Things Great and Small: The Submicroscopic Origin of Battery Potential

Various types of batteries are bachelor, with emfs determined by the combination of chemicals involved. We can view this equally a molecular reaction (what much of chemical science is about) that separates charge.

The atomic number 82-acid bombardment used in cars and other vehicles is one of the nearly mutual types. A unmarried cell (1 of six) of this battery is seen in Figure iii. The cathode (positive) terminal of the jail cell is connected to a atomic number 82 oxide plate, while the anode (negative) final is connected to a atomic number 82 plate. Both plates are immersed in sulfuric acid, the electrolyte for the organisation.

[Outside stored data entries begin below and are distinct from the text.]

-- ==== Sys2Proof/Laws/PerInstr.lean ====
section
/-!
SUPPORT. Sys2Proof/Laws/PerInstr.lean: for each command, what its well-formedness says of the header its packet came with
(R78, R544, R552).
-/

namespace Sys2Proof.Laws.HeaderWidths

/-- The header of a host command. -/
def header : Instr → Option CmdHdr
  | .sessionCreate h .. | .sessionDestroy h .. | .sessionFork h .. | .sessionPark h ..
  | .sessionSetSelect h .. | .sessionSetAdapter h .. | .sessionSetSampling h .. | .sessionInfo h ..
  | .modelLoad h .. | .modelData h .. | .modelCommit h .. | .modelUnload h .. | .modelGrant h ..
  | .modelBind h .. | .adapterLoad h .. | .adapterData h .. | .adapterCommit h .. | .adapterDrop h ..
  | .sinterFormatSet h .. | .sinterMapSet h .. | .prefixInsert h .. | .prefixAttach h ..
  | .prefixDomainConfig h .. | .tokenize h .. | .hostChoice h .. | .stopSet h .. | .vocabLoad h ..
  | .vocabData h .. | .vocabCommit h .. | .vocabAssign h .. | .vocabUnload h .. | .grammarLoad h ..
  | .grammarData h .. | .grammarCommit h .. | .grammarDrop h .. | .storeCreate h .. | .storeDrop h ..
  | .storeMerge h .. | .vecInsert h .. | .vecDelete h .. | .vecQuery h .. | .recoveryGroupSet h ..
  | .failover h .. | .takeover h .. | .checkpointWrite h .. | .checkpointRestore h .. | .partitionConfig h ..
  | .partitionReset h .. | .partitionFence h .. | .tierTargetConfig h .. | .fabricRouteSet h ..
  | .shaperConfig h .. | .shaperMode h .. | .planLoad h .. | .planSwap h .. | .kernelLoad h ..
  | .kernelData h .. | .kernelCommit h .. | .kernelDrop h .. | .kernelLaunch h .. | .hbmRetire h ..
  | .fwLoad h .. | .fwData h .. | .fwCommit h .. | .fwHandover h .. | .attest h .. | .keyDeliver h ..
  | .operatorKeySet h .. | .telemetryRead h .. | .latencyToleranceSet h .. => some h
  | _ => none

/-- A well-formed host command carries a header of the widths that the spec gives it: 1,024 channels, 256 partitions, a TAG
of 32 bits, a ledger number of 48 bits and a tick of 64 bits. -/
def Statement (i : Instr) : Prop :=
  i.wf = true → ∀ h, header i = some h →
    h.chan < 1024 ∧ h.part < 256 ∧ h.tag < 2 ^ 32 ∧ h.seq < 2 ^ 48 ∧ h.tick < 2 ^ 64

theorem of_wf {h : CmdHdr} (w : h.wf = true) :
    h.chan < 1024 ∧ h.part < 256 ∧ h.tag < 2 ^ 32 ∧ h.seq < 2 ^ 48 ∧ h.tick < 2 ^ 64 := by
  simpa [CmdHdr.wf, fits, and_assoc] using w

theorem header_wf {i : Instr} {h : CmdHdr} (e : header i = some h) (w : i.wf = true) : h.wf = true := by
  cases i <;> first
    | (cases e; done)
    | (cases e; simp only [Instr.wf, Bool.and_eq_true] at w; (try simp only [and_assoc] at w); first | exact w.1 | exact w)

/-- The whole family at once. -/
theorem all (i : Instr) : Statement i := fun w _ e => of_wf (header_wf e w)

A simplified view of a battery shows a rectangular container of sulfuric acid with two thin upright metal plates immersed in it, one made of lead and the other made of lead oxide. Each plate projects above the liquid line, providing a positive or negative terminal above the battery. The positive terminal is labeled as the cathode, and the negative terminal is labeled as the anode. — **Figure 3.** Artist's formulation of a lead-acid cell. Chemical reactions in a lead-acid cell separate charge, sending negative charge to the anode, which is continued to the atomic number 82 plates. The lead oxide plates are continued to the positive or cathode terminal of the cell. Sulfuric acrid conducts the charge too as participating in the chemical reaction.

The details of the chemical reaction are left to the reader to pursue in a chemistry text, only their results at the molecular level aid explain the potential created by the battery. Figure 4 shows the issue of a single chemical reaction. Two electrons are placed on the anode, making information technology negative, provided that the cathode supplied two electrons. This leaves the cathode positively charged, because it has lost two electrons. In brusque, a separation of charge has been driven by a chemical reaction.

Note that the reaction will non accept identify unless there is a complete circuit to let two electrons to exist supplied to the cathode. Under many circumstances, these electrons come from the anode, flow through a resistance, and return to the cathode. Note as well that since the chemic reactions involve substances with resistance, it is not possible to create the emf without an internal resistance.

The diagram shows a simplified view of a battery depicting a rectangular container containing two thin upright metal plates immersed in a liquid. An enlarged view of the metal plates is also shown. One plate has positive charges on it shown as small spheres enclosing a positive sign. The other plate has negative charge on it shown as small spheres enclosing an electron. The electrons are shown to move from the positive plate to the negative plate using arrows through a molecular reaction in the liquid. — **Effigy 4.** Artist'south conception of two electrons existence forced onto the anode of a jail cell and 2 electrons being removed from the cathode of the prison cell. The chemical reaction in a lead-acrid battery places two electrons on the anode and removes two from the cathode. It requires a airtight circuit to proceed, since the 2 electrons must be supplied to the cathode.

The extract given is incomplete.